I want to preface this by saying that this is the first time I’ve ever spoken or written about this publicly. I find this a really brave thing to do, so if you, as a reader find it necessary to give criticism and feedback, please do so through a private message. I will be glad to answer questions. The recent research I’ve done on others telling their stories has empowered me to tell mine after five long secretive years. The faces of the woman who’ve told their stories in a recent article by the guardian showed me that there are many, many faces in this social issue, including mine.
Reeling from a break up with a guy I’ve been with for almost three years, I was reckless and carefree. Most of the time, I was just sad; but I was also 20—young, confused, and with so much time on my hands.
It was the summer of 2010 and I was working part time at a local daycare. I’d sleep all day, work in the afternoons, and party all night. That summer, I got acquainted with a boy who lived a few houses down the block from mine. His name was Chris and while he wasn’t much of a looker, he was a smooth talker. We hung out with other kids on the block—drinking and smoking until daybreak. I believed him when he said he was in the trenches of a breakup, too. So I partied with him and eventually, we hooked up. Again and again. That summer was a big blur of short shorts, cheap bottles of mad dog, and weed.

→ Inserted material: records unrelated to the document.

-- ==== Sys2Proof/Laws/State.lean ====
section
/-! SUPPORT. Beside State: one lemma per field per update, and the chaining of outcomes. -/

namespace Sys2Proof.Machine

@[simp] theorem State.setSlot_cfg (k : Nat) (p : Packet) (s : State) : (s.setSlot k p).cfg = s.cfg := rfl
@[simp] theorem State.setSlot_pstate (k : Nat) (p : Packet) (s : State) : (s.setSlot k p).pstate = s.pstate := rfl
@[simp] theorem State.setSlot_bytesRead (k : Nat) (p : Packet) (s : State) : (s.setSlot k p).bytesRead = s.bytesRead := rfl
@[simp] theorem State.setSlot_bytesParsed (k : Nat) (p : Packet) (s : State) : (s.setSlot k p).bytesParsed = s.bytesParsed := rfl
@[simp] theorem State.setSlot_packetsParsed (k : Nat) (p : Packet) (s : State) : (s.setSlot k p).packetsParsed = s.packetsParsed := rfl
@[simp] theorem State.setSlot_win (k : Nat) (p : Packet) (s : State) : (s.setSlot k p).win = s.win := rfl
@[simp] theorem State.setSlot_frm (k : Nat) (p : Packet) (s : State) : (s.setSlot k p).frm = s.frm := rfl
@[simp] theorem State.setSlot_slots (k : Nat) (p : Packet) (s : State) : (s.setSlot k p).slots = slotWrite k p s.slots := rfl
@[simp] theorem State.setSlot_resCount (k : Nat) (p : Packet) (s : State) : (s.setSlot k p).resCount = s.resCount := rfl
@[simp] theorem State.setSlot_resErr (k : Nat) (p : Packet) (s : State) : (s.setSlot k p).resErr = s.resErr := rfl
@[simp] theorem State.setSlot_errBytesRead (k : Nat) (p : Packet) (s : State) : (s.setSlot k p).errBytesRead = s.errBytesRead := rfl
@[simp] theorem State.setSlot_errBytesParsed (k : Nat) (p : Packet) (s : State) : (s.setSlot k p).errBytesParsed = s.errBytesParsed := rfl
@[simp] theorem State.setSlot_errPackets (k : Nat) (p : Packet) (s : State) : (s.setSlot k p).errPackets = s.errPackets := rfl
@[simp] theorem State.setSlot_src (k : Nat) (p : Packet) (s : State) : (s.setSlot k p).src = s.src := rfl
@[simp] theorem State.setSlot_pending (k : Nat) (p : Packet) (s : State) : (s.setSlot k p).pending = s.pending := rfl
@[simp] theorem State.setSlot_answer (k : Nat) (p : Packet) (s : State) : (s.setSlot k p).answer = s.answer := rfl
@[simp] theorem State.setSlot_resets (k : Nat) (p : Packet) (s : State) : (s.setSlot k p).resets = s.resets := rfl

@[simp] theorem State.recordError_cfg (s : State) : (s.recordError).cfg = s.cfg := rfl
@[simp] theorem State.recordError_pstate (s : State) : (s.recordError).pstate = s.pstate := rfl
@[simp] theorem State.recordError_bytesRead (s : State) : (s.recordError).bytesRead = s.bytesRead := rfl
@[simp] theorem State.recordError_bytesParsed (s : State) : (s.recordError).bytesParsed = s.bytesParsed := rfl
@[simp] theorem State.recordError_packetsParsed (s : State) : (s.recordError).packetsParsed = s.packetsParsed := rfl
@[simp] theorem State.recordError_win (s : State) : (s.recordError).win = s.win := rfl
@[simp] theorem State.recordError_frm (s : State) : (s.recordError).frm = s.frm := rfl
@[simp] theorem State.recordError_slots (s : State) : (s.recordError).slots = s.slots := rfl
@[simp] theorem State.recordError_resCount (s : State) : (s.recordError).resCount = s.resCount := rfl
@[simp] theorem State.recordError_resErr (s : State) : (s.recordError).resErr = s.resErr := rfl
@[simp] theorem State.recordError_errBytesRead (s : State) : (s.recordError).errBytesRead = s.bytesRead := rfl
@[simp] theorem State.recordError_errBytesParsed (s : State) : (s.recordError).errBytesParsed = s.bytesParsed := rfl
@[simp] theorem State.recordError_errPackets (s : State) : (s.recordError).errPackets = s.packetsParsed := rfl
@[simp] theorem State.recordError_src (s : State) : (s.recordError).src = s.src := rfl
@[simp] theorem State.recordError_pending (s : State) : (s.recordError).pending = s.pending := rfl
@[simp] theorem State.recordError_answer (s : State) : (s.recordError).answer = s.answer := rfl
@[simp] theorem State.recordError_resets (s : State) : (s.recordError).resets = s.resets := rfl

@[simp] theorem State.withRequest_cfg (r : Request) (s : State) : (s.withRequest r).cfg = s.cfg := rfl
@[simp] theorem State.withRequest_pstate (r : Request) (s : State) : (s.withRequest r).pstate = s.pstate := rfl
@[simp] theorem State.withRequest_bytesRead (r : Request) (s : State) : (s.withRequest r).bytesRead = s.bytesRead := rfl
@[simp] theorem State.withRequest_bytesParsed (r : Request) (s : State) : (s.withRequest r).bytesParsed = s.bytesParsed := rfl
@[simp] theorem State.withRequest_packetsParsed (r : Request) (s : State) : (s.withRequest r).packetsParsed = s.packetsParsed := rfl
@[simp] theorem State.withRequest_win (r : Request) (s : State) : (s.withRequest r).win = s.win := rfl
@[simp] theorem State.withRequest_frm (r : Request) (s : State) : (s.withRequest r).frm = s.frm := rfl
@[simp] theorem State.withRequest_slots (r : Request) (s : State) : (s.withRequest r).slots = s.slots := rfl
@[simp] theorem State.withRequest_resCount (r : Request) (s : State) : (s.withRequest r).resCount = s.resCount := rfl
@[simp] theorem State.withRequest_resErr (r : Request) (s : State) : (s.withRequest r).resErr = s.resErr := rfl
@[simp] theorem State.withRequest_errBytesRead (r : Request) (s : State) : (s.withRequest r).errBytesRead = s.errBytesRead := rfl
@[simp] theorem State.withRequest_errBytesParsed (r : Request) (s : State) : (s.withRequest r).errBytesParsed = s.errBytesParsed := rfl
@[simp] theorem State.withRequest_errPackets (r : Request) (s : State) : (s.withRequest r).errPackets = s.errPackets := rfl
@[simp] theorem State.withRequest_src (r : Request) (s : State) : (s.withRequest r).src = s.src := rfl
@[simp] theorem State.withRequest_pending (r : Request) (s : State) : (s.withRequest r).pending = r :: s.pending := rfl
@[simp] theorem State.withRequest_answer (r : Request) (s : State) : (s.withRequest r).answer = s.answer := rfl
@[simp] theorem State.withRequest_resets (r : Request) (s : State) : (s.withRequest r).resets = s.resets := rfl

@[simp] theorem State.toReset_cfg (s : State) : (s.toReset).cfg = s.cfg := by simp only [State.toReset]
@[simp] theorem State.toReset_pstate (s : State) : (s.toReset).pstate = .unsync := by simp only [State.toReset]
@[simp] theorem State.toReset_bytesRead (s : State) : (s.toReset).bytesRead = 0 := by simp only [State.toReset]
@[simp] theorem State.toReset_bytesParsed (s : State) : (s.toReset).bytesParsed = 0 := by simp only [State.toReset]
@[simp] theorem State.toReset_packetsParsed (s : State) : (s.toReset).packetsParsed = 0 := by simp only [State.toReset]
@[simp] theorem State.toReset_win (s : State) : (s.toReset).win = freeWin (s.resets + 1) := by simp only [State.toReset]
@[simp] theorem State.toReset_frm (s : State) : (s.toReset).frm = freeFrm (s.resets + 1) := by simp only [State.toReset]
@[simp] theorem State.toReset_slots (s : State) : (s.toReset).slots = [] := by simp only [State.toReset]
@[simp] theorem State.toReset_resCount (s : State) : (s.toReset).resCount = 0#16 := by simp only [State.toReset]
@[simp] theorem State.toReset_resErr (s : State) : (s.toReset).resErr = .none := by simp only [State.toReset]
@[simp] theorem State.toReset_errBytesRead (s : State) : (s.toReset).errBytesRead = 0 := by simp only [State.toReset]
@[simp] theorem State.toReset_errBytesParsed (s : State) : (s.toReset).errBytesParsed = 0 := by simp only [State.toReset]
@[simp] theorem State.toReset_errPackets (s : State) : (s.toReset).errPackets = 0 := by simp only [State.toReset]
@[simp] theorem State.toReset_src (s : State) : (s.toReset).src = s.src := by simp only [State.toReset]
@[simp] theorem State.toReset_pending (s : State) : (s.toReset).pending = s.pending := by simp only [State.toReset]
@[simp] theorem State.toReset_answer (s : State) : (s.toReset).answer = .done := by simp only [State.toReset]
@[simp] theorem State.toReset_resets (s : State) : (s.toReset).resets = s.resets + 1 := by simp only [State.toReset]

@[simp] theorem finish_cfg (n : Nat) (e : ErrKind) (s : State) : (finish n e s).cfg = s.cfg := by
  unfold finish; split <;> rfl
@[simp] theorem finish_pstate (n : Nat) (e : ErrKind) (s : State) : (finish n e s).pstate = s.pstate := by
  unfold finish; split <;> rfl
@[simp] theorem finish_bytesRead (n : Nat) (e : ErrKind) (s : State) : (finish n e s).bytesRead = s.bytesRead := by
  unfold finish; split <;> rfl
@[simp] theorem finish_bytesParsed (n : Nat) (e : ErrKind) (s : State) : (finish n e s).bytesParsed = s.bytesParsed := by
  unfold finish; split <;> rfl
@[simp] theorem finish_packetsParsed (n : Nat) (e : ErrKind) (s : State) : (finish n e s).packetsParsed = s.packetsParsed := by
  unfold finish; split <;> rfl
@[simp] theorem finish_win (n : Nat) (e : ErrKind) (s : State) : (finish n e s).win = s.win := by
  unfold finish; split <;> rfl
@[simp] theorem finish_frm (n : Nat) (e : ErrKind) (s : State) : (finish n e s).frm = s.frm := by
  unfold finish; split <;> rfl
@[simp] theorem finish_slots (n : Nat) (e : ErrKind) (s : State) : (finish n e s).slots = s.slots := by
  unfold finish; split <;> rfl
@[simp] theorem finish_resCount (n : Nat) (e : ErrKind) (s : State) : (finish n e s).resCount = BitVec.ofNat 16 n := by
  unfold finish; split <;> rfl
@[simp] theorem finish_resErr (n : Nat) (e : ErrKind) (s : State) : (finish n e s).resErr = e := by
  unfold finish; split <;> rfl
@[simp] theorem finish_errBytesRead (n : Nat) (e : ErrKind) (s : State) : (finish n e s).errBytesRead = if e = .none then s.errBytesRead else s.bytesRead := by
  unfold finish; split <;> rfl
@[simp] theorem finish_errBytesParsed (n : Nat) (e : ErrKind) (s : State) : (finish n e s).errBytesParsed = if e = .none then s.errBytesParsed else s.bytesParsed := by
  unfold finish; split <;> rfl
@[simp] theorem finish_errPackets (n : Nat) (e : ErrKind) (s : State) : (finish n e s).errPackets = if e = .none then s.errPackets else s.packetsParsed := by
  unfold finish; split <;> rfl
@[simp] theorem finish_src (n : Nat) (e : ErrKind) (s : State) : (finish n e s).src = s.src := by
  unfold finish; split <;> rfl
@[simp] theorem finish_pending (n : Nat) (e : ErrKind) (s : State) : (finish n e s).pending = s.pending := by
  unfold finish; split <;> rfl
@[simp] theorem finish_answer (n : Nat) (e : ErrKind) (s : State) : (finish n e s).answer = .filled (BitVec.ofNat 16 n) e := by
  unfold finish; split <;> rfl
@[simp] theorem finish_resets (n : Nat) (e : ErrKind) (s : State) : (finish n e s).resets = s.resets := by
  unfold finish; split <;> rfl

@[simp] theorem andThen_next {α β : Type} (a : α) (k : α → Outcome β) : andThen (.next a) k = k a := rfl
@[simp] theorem andThen_fault {α β : Type} (f : Fault) (k : α → Outcome β) : andThen (.fault f) k = .fault f := rfl
@[simp] theorem andThen_refused {α β : Type} (r : Refusal) (k : α → Outcome β) : andThen (.refused r) k = .refused r := rfl

/-- A chain answers exactly when both its parts do. -/
theorem andThen_eq_next {α β : Type} {o : Outcome α} {k : α → Outcome β} {b : β} :
    andThen o k = .next b ↔ ∃ a, o = .next a ∧ k a = .next b := by
  cases o <;> simp

/-- A chain is refused where a part is. -/
theorem andThen_eq_refused {α β : Type} {o : Outcome α} {k : α → Outcome β} {r : Refusal} :
    andThen o k = .refused r ↔ o = .refused r ∨ ∃ a, o = .next a ∧ k a = .refused r := by
  cases o <;> simp

end Sys2Proof.Machine
end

While I played the “too-cool-for-school” act, in reality, I was an A/B student. And I attended class at a nearby college almost religiously. In fact, I was on a full scholarship the previous two years until my GPA dropped by .03 points. I was a smart girl now that I look back at it.
I can recall that my home life was in a strange kind of arrangement. I wasn’t old enough to drink, but I wasn’t too young anymore to wrangle up and lock into my room anymore. My parents seemed to come to terms with my very social, social life. It didn’t mean that they weren’t weary of my new friends on the block. Sometimes I’d catch my dad trying to do a drive by. One time, he even tried to warn me about Chris, but I didn’t care to listen. He said something that sounded like, “you think you’re the only one?” Maybe he knew something I didn’t.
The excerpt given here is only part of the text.